### Task description
Beginning with the line below that contains "q with sets" and ending with the line that contains "def execEmissionCompletion (dt", copy every line exactly. Copy nothing else.
--- Given entries ---
theorem witness_TmDecReadsLayout :
    configWf (onA [0x64, 0, 0xFF, 0xFF, 0, 0x10, 0, 0]).cfg = true ∧
    exTemp ∈ tmBlocks (onA [0x64, 0, 0xFF, 0xFF, 0, 0x10, 0, 0]).cfg ∧
    exTemp.len ≤ (onA [0x64, 0, 0xFF, 0xFF, 0, 0x10, 0, 0]).port.a.length := by decide +kernel
theorem witness_TmDecErrorOrder : configWf (onA []).cfg = true ∧ (0 < 1 ∧ 1 < 2 ^ 16) ∧
    (∀ b ∈ tmBlocks (onA []).cfg, b.id ≠ 0x09#8) ∧
    (exTemp ∈ tmBlocks (onA []).cfg ∧ exTemp.id = 0x02#8 ∧
      (onA [1, 2, 3, 4, 5, 6, 7]).port.a.length < exTemp.len) := by decide +kernel
theorem witness_TmDecPrefixLaw : configWf (onA []).cfg = true ∧ exTemp ∈ tmBlocks (onA []).cfg ∧
    exTemp.len ≤ ([0x64, 0, 0xFF, 0xFF, 0, 0x10, 0, 0] : Bytes).length := by decide +kernel
/-- SPEED, CURRENT, TORQUE, PWM and a code of no mode. -/
theorem witness_SpProjByMode : configWf (onU 0x80000000).cfg = true ∧
    (0x01#8 = (onU 0).cfg.modeCurrent ∧ 0x03#8 = (onU 0).cfg.modeTorque ∧
      0x04#8 = (onU 0).cfg.modePwm) ∧
    0x05#8 ∉ [0x02#8, (onU 0).cfg.modeCurrent, (onU 0).cfg.modeTorque, (onU 0).cfg.modePwm] := by
  decide +kernel
/-- SPEED at 1000, TORQUE at its lo of -512, and PWM at -100. -/
theorem witness_SetpointTravelsThroughAppCmd : configWf (onF 0).cfg = true ∧
    (real64 (onF 0x408F400000000000#64).port.x.f64 = .finite 1000 ∧
      qLo ⟨true, 13, 18⟩ ≤ 1000 ∧ 1000 ≤ qHi ⟨true, 13, 18⟩) ∧
    ((0x03#8 = (onF 0).cfg.modeTorque ∧
        real64 (onF 0xC080000000000000#64).port.x.f64 = .finite (-512)) ∧
      qLo ⟨true, 9, 22⟩ ≤ -512 ∧ -512 ≤ qHi ⟨true, 9, 22⟩) ∧
    ((0x04#8 = (onF 0).cfg.modePwm ∧
        real64 (onF 0xC059000000000000#64).port.x.f64 = .finite (-100)) ∧
      qLo ⟨true, 31, 0⟩ ≤ -100 ∧ -100 ≤ qHi ⟨true, 31, 0⟩) := by decide +kernel

theorem witness_RequestPayloadFieldsReadBack :
    (.w4, 1, 0x0FA00000) ∈ (CommandRequest.appCmd 0x02 0x0FA00000).fields ∧
    (CommandRequest.appCmd 0x02 0x0FA00000).command ≠ .tripLcl := by decide
theorem witness_AppTmReplyDecodes : configWf (onA []).cfg = true ∧
    replyShape (onA []).cfg (.appTm 0x02) [0x64, 0, 0xFF, 0xFF, 0, 0x10, 0, 0] = true := by
  decide +kernel

/-! #### Results and state -/

theorem witness_StatelessOperationsReturnFixedResult :
    Instr.frParse ≠ .frmFeed ∧ Instr.frParse ≠ .frmRst ∧
    (onA [7, 0x11, 0x80]).cfg = .exHdlc ∧
    (midFrame [1] true [7, 0x11, 0x80]).port = (onA [7, 0x11, 0x80]).port := by decide +kernel
theorem witness_OnlyFramerWritesState :
    (∃ t, exec .ckStrip (midFrame [1] true [7]) = .next t ∧ t.buf = [1] ∧ t.ep = true) ∧
    ∃ t, exec .frmRst (overflowed 2) = .next t ∧ (overflowed 2).fault ≠ none :=
  ⟨⟨_, rfl, rfl, rfl⟩, _, rfl, by decide⟩
/-- An error with a payload, and an illegal FRM_FEED. -/
theorem witness_ErrorsArePrecise :
    (∃ t, runWord 0x33000000#32 (onA [7, 0x11, 0x80] [0x11, 7, 0, 0xAA]) = .next t ∧
      t.results = [] ++ [{ status := 0x02, r := [0xAA] }]) ∧
    ∃ t, runWord 0x02000001#32 (midFrame [0x41] false [0x7E]) = .next t ∧
      t.results = [] ++ [{ status := 0x06 }] := ⟨⟨_, rfl, rfl⟩, _, rfl, rfl⟩
/-- Q_ENC of lo, which does not clamp, and of an infinity, which does. -/
theorem witness_RangeOnlyFromClampingQEnc :
    lastOf (exec (.qEnc q14x18) (onF 0xC0C0000000000000#64)) =
      some { y := .int 0x80000000, range := false } ∧
    lastOf (exec (.qEnc q14x18) (onF 0xFFF0000000000000#64)) =
      some { y := .int 0x80000000, range := true } := by decide +kernel

end Sys2Proof.Tests
end

/-! PROOFS. 10_state.md: what a result record may hold, what an instruction writes, and the invariant
of the machine (O49, O50, O52, O53, O54, O58). -/

namespace Sys2Proof.Machine

/-! ### The shape of a result record -/

/-- The records an operation returns (10_state.md R25, R26; 60_exceptions.md R150 to R152), indexed
by their RANGE: a success with non-empty frames, an error without a detail, an error with detail 1 or
2 (R151), and E_NACK with its payload. -/
inductive Result.Shape : Bool → Result → Prop
  | success (g : Bool) (r : Bytes) (y : YVal) (frames : List Bytes) (rec : Record)
      (h : [] ∉ frames) :
      Shape g { r := r, y := y, range := g, frames := frames, record := rec }
  | error (e : Status) (h : e ≠ .eMismatch) : Shape false (errorResult e 0)
  | detailed (e : Status) (d : Byte) (he : e = .eMismatch ∨ e = .eFraming) (hd : d = 1#8 ∨ d = 2#8) :
      Shape false (errorResult e d)
  | nack (p : Bytes) : Shape false { errorResult .eNack 0 with r := p }
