-- ==== Sys2Proof/Machine/Channels.lean ====
section
/-! DEFINITION. The commands of the Channel State Unit and the Charge Sequencer: entries taken, on-timer expiries and phase timer expiries (Chapters 2 and 3). -/

namespace Sys2Proof.Machine

/-- The head of the Pending Queue, when its reason is the one given and its due time is reached (R26: entries are taken
in queue order). -/
def State.dueHead (s : State) (r : Reason) : Option PendEntry :=
  match s.pendQ with
  | [] => none
  | e :: _ => if e.reason == r && timerDue e.due s.now then some e else none

/-- The head of the Pending Queue is taken when it is due and of the reason given (R26). -/
def takeHead (r : Reason) (take : PendEntry → State → State) (s : State) : State :=
  match s.dueHead r with
  | none => s
  | some e => take e s

/-- DEAD_ENTRY_TAKEN (R26, R36). -/
def execDeadEntryTaken (dt : Nat) (s : State) : Host.Outcome State Fault Refusal :=
  event dt (takeHead .dead takeDead) s

/-- DWELL_ENTRY_TAKEN (R26, R37). -/
def execDwellEntryTaken (dt : Nat) (s : State) : Host.Outcome State Fault Refusal :=
  event dt (takeHead .dwell takeDwell) s

/-- The on-timer of a channel expires when its expiry is reached (R39, R40). -/
def onTimerCheck (c : Chan) (s : State) : State :=
  if (s.chan c).any fun r => timerDue r.onTimer s.now then onTimerExpires c s else s

/-- ON_TIMER_EXPIRY (R39, R40). -/
def execOnTimerExpiry (dt : Nat) (c : Chan) (s : State) : Host.Outcome State Fault Refusal :=
  event dt (onTimerCheck c) s

/-- The phase timer of a target's context expires in a phase: the expiry has its effect when the context is in that
phase and its due time is reached. -/
def phaseExpiry (t : Chan) (p : Phase) (effect : Ctx → State → State) (s : State) : State :=
  match s.ctx t with
  | none => s
  | some x => if x.phase == p && timerDue x.timer s.now then effect x s else s

/-- CLEARING_TIMER_EXPIRY: the clearing condition is judged again (R52). -/
def execClearingTimerExpiry (dt : Nat) (t : Chan) (s : State) : Host.Outcome State Fault Refusal :=
  event dt (phaseExpiry t .clearing judgeClearing) s

/-- The charge time has run: an OFF is placed for the donor, which goes to OFF, and the phase becomes DONOR_OFF (R45,
R54). -/
def chargingEnds (x : Ctx) (s : State) : State :=
  let s := setState x.donor .off .off (place x.donor .off .normal s)
  modCtx x.target (fun y => { y with phase := .donorOff, timer := none }) s

/-- CHARGING_EXPIRY (R54). -/
def execChargingExpiry (dt : Nat) (t : Chan) (s : State) : Host.Outcome State Fault Refusal :=
  event dt (phaseExpiry t .charging chargingEnds) s

/-- SETTLE_EXPIRY (R56). -/
def execSettleExpiry (dt : Nat) (t : Chan) (s : State) : Host.Outcome State Fault Refusal :=
  event dt (phaseExpiry t .settle settleRead) s

end Sys2Proof.Machine
end

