-- ==== Sys2Proof/Machine/Ports.lean ====
section
/-! DEFINITION. The two transmitters: the arbiter's choice, emission completion and the gap of the D-port (Chapter 5), and the head, the frame and the gap of the U-port (R114). -/

namespace Sys2Proof.Machine

/-! ## The D-port transmitter (R92, R93, R98, R99) -/

/-- A record of one age and creation order is older than one of another: the earlier age, and among equal ages the
lower creation order (R93). -/
def isOlder (age1 : Time) (order1 : Nat) (age2 : Time) (order2 : Nat) : Bool :=
  isBefore age1 age2 || (age1 == age2 && decide (order1 < order2))

/-- The age of a record. -/
def EmitRec.age (r : EmitRec) : Time :=
  match r with
  | .set r => r.age
  | .aux r => r.age

/-- The creation order of a record. -/
def EmitRec.order (r : EmitRec) : Nat :=
  match r with
  | .set r => r.order
  | .aux r => r.order

/-- The oldest of a list of records (R93). -/
def oldest (rs : List EmitRec) : Option EmitRec :=
  match rs with
  | [] => none
  | r :: rest =>
    match oldest rest with
    | none => some r
    | some b => if isOlder b.age b.order r.age r.order then some b else some r

/-- The record the arbiter chooses: the oldest URGENT one, or else the oldest among the NORMAL records and the AUX
records (R93). -/
def EmitQueue.choice (q : EmitQueue) : Option EmitRec :=
  match oldest ((q.sets.filter fun r => r.cls == .urgent).map EmitRec.set) with
  | some r => some r
  | none => oldest ((q.sets.filter fun r => r.cls == .normal).map EmitRec.set ++ q.auxs.map EmitRec.aux)

/-- The Emit Queue without a waiting record (R93). -/
def EmitQueue.without (q : EmitQueue) (r : EmitRec) : EmitQueue :=
  match r with
  | .set r => { q with sets := q.sets.erase r }
  | .aux r => { q with auxs := q.auxs.erase r }

/-- The arbiter's choice with the transmitter IDLE: the chosen record leaves the waiting part and is sent with the
downstream sequence, which is then increased (R93, R98). -/
def choose (s : State) : State :=
  if s.emit.dtx = .idle then
    match s.emit.choice with
    | none => s
    | some r =>
      let q := s.emit.without r
      { s with emit := { q with dtx := .sending r q.dseq, dseq := q.dseq + 1 } }
  else s

/-- ARBITER_CHOICE (R93). -/
def execArbiterChoice (dt : Nat) (s : State) : Host.Outcome State Fault Refusal := event dt choose s

/-- The emission completion of the record in transmission: the record ceases to exist, the transmitter goes to GAP, and
the Channel State Unit and then the Charge Sequencer take it (R99). -/
def completeEmission (s : State) : State :=
  match s.emit.dtx with
  | .sending r _ => emissionTaken r { s with emit := { s.emit with dtx := .gap } }
  | .idle => s
  | .gap => s
  | .silent => s

/-- EMISSION_COMPLETION (R99). -/
def execEmissionCompletion (dt : Nat) (s : State) : Host.Outcome State Fault Refusal := event dt completeEmission s

/-- The D-port's gap ends: SILENT when the closed flag is set and nothing waits, IDLE otherwise (R92, R100). -/
def endGap (s : State) : State :=
  if s.emit.dtx = .gap then
    if s.emit.closed ∧ s.emit.sets = [] ∧ s.emit.auxs = [] then
      { s with emit := { s.emit with dtx := .silent } }
    else { s with emit := { s.emit with dtx := .idle } }
  else s

/-- D_PORT_GAP_END (R92). -/
def execDPortGapEnd (dt : Nat) (s : State) : Host.Outcome State Fault Refusal := event dt endGap s

/-! ## The U-port transmitter (R114) -/

/-- A handler that waits in REPLYING places its response (R114, R159). -/
def placeWaiting (s : State) : State :=
  match s.handler with
  | .replying req resp => placeResponse req resp s
  | .idle => s
  | .working _ _ => s

/-- The idle transmitter takes the head of the Upstream Queue, and a waiting response takes the room (R114). -/
def takeUpHead (s : State) : State :=
  match s.utx, s.upQ with
  | .idle, f :: rest => placeWaiting { s with utx := .sending f, upQ := rest }
  | _, _ => s

/-- HEAD_TAKEN (R114). -/
def execHeadTaken (dt : Nat) (s : State) : Host.Outcome State Fault Refusal := event dt takeUpHead s

/-- The last octet of the frame leaves the U-port: the transmitter goes to GAP (R114). -/
def upFrameSent (s : State) : State :=
  match s.utx with
  | .sending _ => { s with utx := .gap }
  | .idle => s
  | .gap => s
  | .silent => s

/-- U_PORT_FRAME_SENT (R114). -/
def execUPortFrameSent (dt : Nat) (s : State) : Host.Outcome State Fault Refusal := event dt upFrameSent s

/-- The U-port's gap ends: IDLE (R114). -/
def upGapEnds (s : State) : State := if s.utx = .gap then { s with utx := .idle } else s

/-- U_PORT_GAP_END (R114). -/
def execUPortGapEnd (dt : Nat) (s : State) : Host.Outcome State Fault Refusal := event dt upGapEnds s

end Sys2Proof.Machine
end

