/-- The pair law for every pair in the Active Copy (R28). -/
def State.pairLaw (s : State) : Bool :=
  s.active.all fun e => e.partner.all fun p => s.pairLawFor e.id p

/-- The attempt number of an open context lies between 1 and its attempt limit (R56). -/
def State.attemptLaw (s : State) : Bool :=
  s.ctxs.all fun x => decide (1 ≤ x.attempt) && decide (x.attempt ≤ x.attemptLimit)

/-- A context's phase lends its donor (R45). -/
def Phase.lends (p : Phase) : Bool := p == .donorOn || p == .charging

/-- The target of every open context is PRIMING and every PRIMING channel has a context; a channel is LENT exactly when
it is the donor of a context in DONOR_ON or CHARGING (R53). -/
def State.contextsMatchStates (s : State) : Bool :=
  s.ctxs.all (fun x =>
      (s.chan x.target).any (fun r => r.state == .priming)
        && (s.chan x.donor).any (fun r => r.state == if x.phase.lends then .lent else .off)
        && s.partner x.target == some x.donor)
    && s.chans.all fun r =>
      (r.state != .priming || (s.ctx r.id).isSome)
        && (r.state != .lent || s.ctxs.any fun x => x.donor == r.id && x.phase.lends)

/-- The open contexts stand in ascending target, so that no pair has two (R50). -/
def State.contextsRise (s : State) : Bool := risingIds (s.ctxs.map Ctx.target)

/-- What a phase says of its donor's settings: in CLEARING and SETTLE the donor is not live, and in DONOR_OFF no ON for
it waits, so that its OFF leaves it off (R51, R54, R55, R62). -/
def State.donorsOff (s : State) : Bool :=
  s.ctxs.all fun x =>
    match x.phase with
    | .clearing => !s.live x.donor
    | .donorOn => true
    | .charging => true
    | .donorOff => !s.onWaiting x.donor
    | .settle => !s.live x.donor

/-! ## Requested levels, settings on their way and holds (R14, R23, R30, R41, R111, R151) -/

/-- The requested level a state comes with: ON in WAIT, PRIMING and ON (R23). -/
def ChState.requestedOn (c : ChState) : Bool := c == .wait || c == .priming || c == .on

/-- Every record's requested level is the one of its state (R23). -/
def State.requestsMatchStates (s : State) : Bool := s.chans.all fun r => (r.requested == .on) == r.state.requestedOn

/-- A guarded channel is requested ON (R22). -/
def State.requestedOn (s : State) (c : Chan) : Bool := (s.chan c).any fun r => r.requested == .on

/-- Of no pair are both channels requested ON (R30). -/
def State.oneRequestPerPair (s : State) : Bool :=
  s.active.all fun e => e.partner.all fun p => !(s.requestedOn e.id && s.requestedOn p)

/-- A channel's ON is in transmission or emitted, and no OFF for it is on its way. -/
def State.onSent (s : State) (r : ChanRec) : Bool :=
  (s.onSending r.id || r.effective == .on) && !s.offOnItsWay r.id

/-- A channel in ON has its ON waiting, in transmission or emitted; one in ON_HOLD has it in transmission or emitted
(R23). -/
def State.switchedOnLaw (s : State) : Bool :=
  s.chans.all fun r =>
    match r.state with
    | .on => s.onWaiting r.id || s.onSent r
    | .onHold => s.onSent r
    | _ => true

/-- The partner of a channel in ON or ON_HOLD is not live (R27, R28). -/
def State.partnersOff (s : State) : Bool :=
  s.chans.all fun r => !(r.state == .on || r.state == .onHold) || (s.partner r.id).all fun p => !s.live p

/-- No URGENT record holds an ON (R89). -/
def EmitQueue.urgentIsOff (q : EmitQueue) : Bool :=
  q.sets.all fun r => r.cls == .normal || r.settings.all fun x => x.level == .off

/-- The closed flag is set in SHUTDOWN and clear otherwise (R92, R100). -/
def State.closedInShutdown (s : State) : Bool := s.emit.closed == (s.mode == .shutdown)

/-- The Active Copy passes the validation of R12, which it passed before it was installed (R15). -/
def State.activeValid (s : State) : Bool := (walkEntries s.active s.active).failure.isNone

/-- A guarded channel carries MODE in CONFIG and SHUTDOWN alone, and SAFE in SAFE alone (R41, R118). -/
def State.modeHoldsExact (s : State) : Bool :=
  s.chans.all fun r =>
    r.holds.mode == (s.mode == .config || s.mode == .shutdown) && r.holds.safe == (s.mode == .safe)

/-- A guarded channel carries ZONE exactly while the monitor of its zone is BLOCKED (R41, R151). -/
def State.zoneHoldsMatch (s : State) : Bool :=
  s.chans.all fun r => r.holds.zone == (s.entry r.id).any fun e => s.zoneBlocked e

/-- A guarded channel carries STAGE exactly while its stage is LOST or its fault flag set (R41, R111). -/
def State.stageHoldsMatch (s : State) : Bool :=
  s.chans.all fun r => r.holds.stage == (s.stages.get (Chan.stage r.id)).holdsOff

/-- Each guarded channel has one runtime record, FORCED exactly when its hold set is not empty (R22, R23). -/
def State.recordsLawful (s : State) : Bool := decide s.guarded.Nodup && s.forcedMatchesHolds

/-- The laws of the tables, modes and hold sets together. -/
def State.holdsLawful (s : State) : Bool :=
  tableLaw s.staging && tableLaw s.active && s.activeValid && s.recordsMatchTable && s.recordsLawful
    && s.causesMatchMode && s.modeHoldsExact && s.zoneHoldsMatch && s.stageHoldsMatch && s.shutdownIdle
    && s.closedInShutdown

/-- The laws of the channels, their entries, contexts and settings together. -/
def State.channelsLawful (s : State) : Bool :=
  s.emit.tidy && s.emit.urgentIsOff && s.requestsMatchStates && s.oneRequestPerPair && s.entriesMatchStates
    && s.contextsMatchStates && s.contextsRise && s.donorsOff && s.switchedOnLaw && s.partnersOff && s.pairLaw

/-- The laws that hold the guard's channels together: with them every step keeps the pair law (R28). -/
def State.lawful (s : State) : Bool := s.holdsLawful && s.channelsLawful

/-! ## Words the statements use -/

/-- The guard receives frames at a port: it is not in device reset (R119) nor in SHUTDOWN (R130), and no break holds the
line (R183). -/
def State.receives (s : State) (p : Port) : Prop :=
  s.inReset = false ∧ s.mode ≠ .shutdown ∧ s.rx.get p ≠ .idleWait

/-- The state in which the block that takes a frame finds the guard: `dt` microseconds on, the port's receiver in HUNT. -/
def State.arrived (s : State) (dt : Nat) (p : Port) : State := setRx p .hunt (s.advance dt)

/-- A request addressed to the guard is taken and answered at its own event: the guard receives at the U-port, the
handler is IDLE and the Upstream Queue has room (R155, R159). -/
def State.serves (s : State) : Prop :=
  s.receives .u ∧ s.handler = .idle ∧ s.upQ.length < Config.upstreamCapacity

/-- The state with a response for a request at the tail of the Upstream Queue, its status summary that state's (R157). -/
def State.answered (s : State) (req : Request) (r : Result) (body : List Byte) : State :=
  { s with upQ := s.upQ ++ [respFrame req r body s] }

/-- The state with a response given: at the tail of the Upstream Queue where that has room, else waiting in REPLYING
(R159). -/
def State.replied (s : State) (req : Request) (r : Result) (body : List Byte) : State :=
  if s.upQ.length < 8 then s.answered req r body else { s with handler := .replying req ⟨r, body, 0⟩ }

/-- A request whose work ends at the event of its taking (R159, R160): every one but a COMMIT that the mode permits
(R11). -/
def Request.endsAtOnce (req : Request) (s : State) : Prop :=
  ¬ (req.name = 8 ∧ req.args = [] ∧
    (s.mode = .config ∨ (s.activeSet.commitInRun = true ∧ s.stagingSet = s.activeSet)))

/-- A LOG-READ of 1 to 4 records, whose placing takes records from the log (R168). -/
def Request.takesRecords (req : Request) : Prop := req.name = 14 ∧ ∃ n, req.args = [n] ∧ 1 ≤ n.toNat ∧ n.toNat ≤ 4

/-- The octet of a setting for an output of a stage (R185). -/
def settingFor (c : Chan) (v : Level) : Byte := settingOctet ⟨Chan.output c, v⟩

/-- The address of a channel's stage. -/
def addrOf (c : Chan) : BitVec 4 := BitVec.ofNat 4 (Chan.stage c).val

/-- The state a DRIVE frame of the next sequence leaves before its settings are dealt with: the frame has arrived and
the window has moved to its sequence (R73). -/
def State.windowed (s : State) (dt : Nat) (seq : Byte) : State :=
  { s.arrived dt .u with window := ⟨true, seq⟩ }

/-- A state from which a frame of the next sequence, arriving at once, is split in `u`, a state that a receiver in HUNT
and a synchronised window have reached (R73); the frame's own event brings the model's event number back (log
entry 18). -/
def State.beforeFrame (u : State) : State := { u with window := ⟨false, 0⟩, eventNo := u.eventNo - 1 }

/-- A DRIVE frame of this sequence is accepted without a gap: the window is unsynchronised, or one behind it (R73). -/
def State.expects (s : State) (seq : Byte) : Prop :=
  s.receives .u ∧ (s.mode = .run ∨ s.mode = .safe) ∧ (s.window.synced = false ∨ seq = s.window.last + 1)

/-- A quench record of a stage waits (R90). -/
def State.quenchWaits (s : State) (st : Stage) : Prop := ∃ r ∈ s.emit.sets, r.stage = st ∧ r.quench = true

/-- A guarded channel that is FORCED and carries a hold. -/
def ChanRec.heldBy (r : ChanRec) (k : HoldKind) : Prop := r.state = .forced ∧ r.holds.has k = true

/-- Every stage has a quench record waiting, and no setting record that is not a quench record waits (R90, R123, R124). -/
def State.onlyQuenches (s : State) : Prop :=
  (∀ st, s.quenchWaits st) ∧ ∀ r ∈ s.emit.sets, r.quench = true

/-- The parts of the Emit Queue that no placing of a setting or quench reaches (R88, R90). -/
def EmitQueue.sameLine (q q' : EmitQueue) : Prop :=
  q'.auxs = q.auxs ∧ q'.dtx = q.dtx ∧ q'.dseq = q.dseq ∧ q'.closed = q.closed

/-- What emission completions alone write in a runtime record (R33). -/
def ChanRec.emission (r : ChanRec) : Chan × Level × Option Time × Option Time :=
  (r.id, r.effective, r.lastOff, r.onTime)

/-- No runtime record is made or discarded, and none has its effective level or its emission times changed. -/
def State.sameEmissions (s t : State) : Prop :=
  t.chans.map ChanRec.emission = s.chans.map ChanRec.emission

/-- Every channel that carried no hold has lost its pending entry and its part in a charge context, its on-timer is
stopped and its requested level is OFF (R42). -/
def State.freed (s t : State) : Prop :=
  ∀ c r, s.chan c = some r → r.holds.isEmpty = true →
    t.pend c = none ∧ t.ctxWith c = none ∧
      ∃ r', t.chan c = some r' ∧ r'.requested = .off ∧ r'.onTimer = none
---
### Answer space
  | .set r => { q with sets := q.sets.erase r }
  | .aux r => { q with auxs := q.auxs.erase r }

/-- The arbiter's choice with the transmitter IDLE: the chosen record leaves the waiting part and is sent with the
downstream sequence, which is then increased (R93, R98). -/
def choose (s : State) : State :=
  if s.emit.dtx = .idle then
    match s.emit.choice with
    | none => s
    | some r =>
      let q := s.emit.without r
      { s with emit := { q with dtx := .sending r q.dseq, dseq := q.dseq + 1 } }
  else s

/-- ARBITER_CHOICE (R93). -/
def execArbiterChoice (dt : Nat) (s : State) : Host.Outcome State Fault Refusal := event dt choose s

/-- The emission completion of the record in transmission: the record ceases to exist, the transmitter goes to GAP, and
the Channel State Unit and then the Charge Sequencer take it (R99). -/
def completeEmission (s : State) : State :=
  match s.emit.dtx with
  | .sending r _ => emissionTaken r { s with emit := { s.emit with dtx := .gap } }
  | .idle => s
  | .gap => s
  | .silent => s

/-- EMISSION_COMPLETION (R99). -/
def execEmissionCompletion (dt : Nat) (s : State) : Host.Outcome State Fault Refusal := event dt completeEmission s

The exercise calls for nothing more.